Et à Lyon ? "Je connais bien les institutions culturelles lyonnaises, comme le musée des Confluences, le musée des Beaux-Arts, Gadagne ou encore le musée de l’Hospice. Je connais aussi leurs responsables et leurs gestionnaires. Ils ont clairement conscience des risques, tout comme leur personnel. La difficulté n’est pas tant la prise de conscience que le choix et la mise en place des mesures adaptées. Il existe aussi une forme de routine qui peut faire oublier le danger et la menace. Cette routine est particulièrement problématique."

Lire aussi : Lyon : ce que l’on sait du vol de la couronne de la Vierge


Lire la retranscription intégrale de l'entretien avec Stéphane Théfo

Bonjour à tous et bienvenue dans ce nouveau rendez-vous de 6 minutes chrono. Nous accueillons aujourd’hui Stéphane Thépho. Bonjour.

Bonjour, merci pour votre invitation.

Merci beaucoup d’être venu, parce que vous êtes un expert reconnu dans votre métier. Vous êtes spécialiste de la sécurisation du patrimoine culturel, ancien d’Interpol et des Renseignements généraux. Si nous vous invitons, c’est évidemment en lien avec l’actualité : le casse du Louvre, dont on a beaucoup parlé. Entre septembre et octobre, plus de six établissements culturels ont subi des vols. Le musée du président Chirac a été touché à deux reprises, le Muséum national d’histoire naturelle de Paris également, avec 600 000 euros de pépites d’or dérobées. On a l’impression que le problème de sûreté dans les établissements culturels est chronique et systémique. Est-ce que vous confirmez ?

Alors systémique, euh... En tout cas, ce qui est certain, c’est que le patrimoine est très vulnérable à la malveillance, qu’il s’agisse de vols ou de vandalisme.

Le casse du Louvre a-t-il mis en évidence une vulnérabilité des établissements culturels en France ?

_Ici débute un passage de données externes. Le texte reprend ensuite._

/-! ### updDisp -/

@[simp] theorem updDisp_mem (s : State) (d : BitVec 64) (f : Dispatch → Dispatch) : (updDisp s d f).mem = s.mem := rfl
@[simp] theorem updDisp_tags (s : State) (d : BitVec 64) (f : Dispatch → Dispatch) : (updDisp s d f).tags = s.tags := rfl
@[simp] theorem updDisp_poison (s : State) (d : BitVec 64) (f : Dispatch → Dispatch) : (updDisp s d f).poison = s.poison := rfl
@[simp] theorem updDisp_teams (s : State) (d : BitVec 64) (f : Dispatch → Dispatch) : (updDisp s d f).teams = s.teams := rfl
@[simp] theorem updDisp_ctxs (s : State) (d : BitVec 64) (f : Dispatch → Dispatch) : (updDisp s d f).ctxs = s.ctxs := rfl
@[simp] theorem updDisp_cores (s : State) (d : BitVec 64) (f : Dispatch → Dispatch) : (updDisp s d f).cores = s.cores := rfl
@[simp] theorem updDisp_blocks (s : State) (d : BitVec 64) (f : Dispatch → Dispatch) : (updDisp s d f).blocks = s.blocks := rfl
@[simp] theorem updDisp_stamps (s : State) (d : BitVec 64) (f : Dispatch → Dispatch) : (updDisp s d f).stamps = s.stamps := rfl
@[simp] theorem updDisp_watches (s : State) (d : BitVec 64) (f : Dispatch → Dispatch) : (updDisp s d f).watches = s.watches := rfl
@[simp] theorem updDisp_sideLog (s : State) (d : BitVec 64) (f : Dispatch → Dispatch) : (updDisp s d f).sideLog = s.sideLog := rfl
@[simp] theorem updDisp_agenda (s : State) (d : BitVec 64) (f : Dispatch → Dispatch) : (updDisp s d f).agenda = s.agenda := rfl
@[simp] theorem updDisp_event (s : State) (d : BitVec 64) (f : Dispatch → Dispatch) : (updDisp s d f).event = s.event := rfl
@[simp] theorem updDisp_issueQ (s : State) (d : BitVec 64) (f : Dispatch → Dispatch) : (updDisp s d f).issueQ = s.issueQ := rfl
@[simp] theorem updDisp_fresh (s : State) (d : BitVec 64) (f : Dispatch → Dispatch) : (updDisp s d f).fresh = s.fresh := rfl
@[simp] theorem updDisp_nextOp (s : State) (d : BitVec 64) (f : Dispatch → Dispatch) : (updDisp s d f).nextOp = s.nextOp := rfl
@[simp] theorem updDisp_cycle (s : State) (d : BitVec 64) (f : Dispatch → Dispatch) : (updDisp s d f).cycle = s.cycle := rfl
@[simp] theorem updDisp_xeOps (s : State) (d : BitVec 64) (f : Dispatch → Dispatch) : (updDisp s d f).xeOps = s.xeOps := rfl
@[simp] theorem updDisp_mqOps (s : State) (d : BitVec 64) (f : Dispatch → Dispatch) : (updDisp s d f).mqOps = s.mqOps := rfl
@[simp] theorem updDisp_exchanges (s : State) (d : BitVec 64) (f : Dispatch → Dispatch) : (updDisp s d f).exchanges = s.exchanges := rfl
@[simp] theorem updDisp_deliveries (s : State) (d : BitVec 64) (f : Dispatch → Dispatch) : (updDisp s d f).deliveries = s.deliveries := rfl
@[simp] theorem updDisp_outReqs (s : State) (d : BitVec 64) (f : Dispatch → Dispatch) : (updDisp s d f).outReqs = s.outReqs := rfl
@[simp] theorem updDisp_flushes (s : State) (d : BitVec 64) (f : Dispatch → Dispatch) : (updDisp s d f).flushes = s.flushes := rfl
@[simp] theorem updDisp_binds (s : State) (d : BitVec 64) (f : Dispatch → Dispatch) : (updDisp s d f).binds = s.binds := rfl
@[simp] theorem updDisp_portQ (s : State) (d : BitVec 64) (f : Dispatch → Dispatch) : (updDisp s d f).portQ = s.portQ := rfl
@[simp] theorem updDisp_hostOut (s : State) (d : BitVec 64) (f : Dispatch → Dispatch) : (updDisp s d f).hostOut = s.hostOut := rfl
@[simp] theorem updDisp_inbox (s : State) (d : BitVec 64) (f : Dispatch → Dispatch) : (updDisp s d f).inbox = s.inbox := rfl
@[simp] theorem updDisp_gates (s : State) (d : BitVec 64) (f : Dispatch → Dispatch) : (updDisp s d f).gates = s.gates := rfl
@[simp] theorem updDisp_taking (s : State) (d : BitVec 64) (f : Dispatch → Dispatch) : (updDisp s d f).taking = s.taking := rfl
@[simp] theorem updDisp_tlb (s : State) (d : BitVec 64) (f : Dispatch → Dispatch) : (updDisp s d f).tlb = s.tlb := rfl
@[simp] theorem updDisp_slices (s : State) (d : BitVec 64) (f : Dispatch → Dispatch) : (updDisp s d f).slices = s.slices := rfl
@[simp] theorem updDisp_stale (s : State) (d : BitVec 64) (f : Dispatch → Dispatch) : (updDisp s d f).stale = s.stale := rfl
@[simp] theorem updDisp_posted (s : State) (d : BitVec 64) (f : Dispatch → Dispatch) : (updDisp s d f).posted = s.posted := rfl
@[simp] theorem updDisp_fetched (s : State) (d : BitVec 64) (f : Dispatch → Dispatch) : (updDisp s d f).fetched = s.fetched := rfl
@[simp] theorem updDisp_reqNum (s : State) (d : BitVec 64) (f : Dispatch → Dispatch) : (updDisp s d f).reqNum = s.reqNum := rfl
@[simp] theorem updDisp_stepPend (s : State) (d : BitVec 64) (f : Dispatch → Dispatch) : (updDisp s d f).stepPend = s.stepPend := rfl
@[simp] theorem updDisp_network (s : State) (d : BitVec 64) (f : Dispatch → Dispatch) : (updDisp s d f).network = s.network := rfl
@[simp] theorem updDisp_band (s : State) (d : BitVec 64) (f : Dispatch → Dispatch) : (updDisp s d f).band = s.band := rfl
@[simp] theorem updDisp_occs (s : State) (d : BitVec 64) (f : Dispatch → Dispatch) : (updDisp s d f).occs = s.occs := rfl
@[simp] theorem updDisp_portMap (s : State) (d : BitVec 64) (f : Dispatch → Dispatch) : (updDisp s d f).portMap = s.portMap := rfl
@[simp] theorem updDisp_timexSent (s : State) (d : BitVec 64) (f : Dispatch → Dispatch) : (updDisp s d f).timexSent = s.timexSent := rfl
@[simp] theorem updDisp_replies (s : State) (d : BitVec 64) (f : Dispatch → Dispatch) : (updDisp s d f).replies = s.replies := rfl
@[simp] theorem updDisp_streamTab (s : State) (d : BitVec 64) (f : Dispatch → Dispatch) : (updDisp s d f).streamTab = s.streamTab := rfl
@[simp] theorem updDisp_outbox (s : State) (d : BitVec 64) (f : Dispatch → Dispatch) : (updDisp s d f).outbox = s.outbox := rfl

C’est vrai qu’il a permis une prise de conscience du grand public. Il faut savoir que trois jours après le vol, l’information avait touché six milliards de personnes dans le monde. C’est considérable. Donc oui, cela a été une prise de conscience. Mais si l’on regarde l’historique des vols, il y a déjà eu des vols dans de grands musées, parfois réalisés encore plus facilement.

C’est pour cela que je vous posais la question du caractère chronique et systémique. Le casse du Louvre, avec ces six milliards de personnes exposées à l’information, a donné l’impression d’un problème de sécurité. Mais vous, en tant qu’expert, estimez-vous que ce problème de sûreté existe depuis longtemps ?

Oui, il existe depuis longtemps. Plusieurs facteurs expliquent la vulnérabilité du patrimoine. D’abord, les musées et établissements culturels ont vocation à exposer les œuvres au grand public, donc à ouvrir leurs portes. Ensuite, la sûreté est un domaine spécifique. Les gestionnaires d’établissements culturels, aussi compétents et conscients des risques soient-ils, rencontrent des difficultés à définir et mettre en place les mesures de sécurité adaptées.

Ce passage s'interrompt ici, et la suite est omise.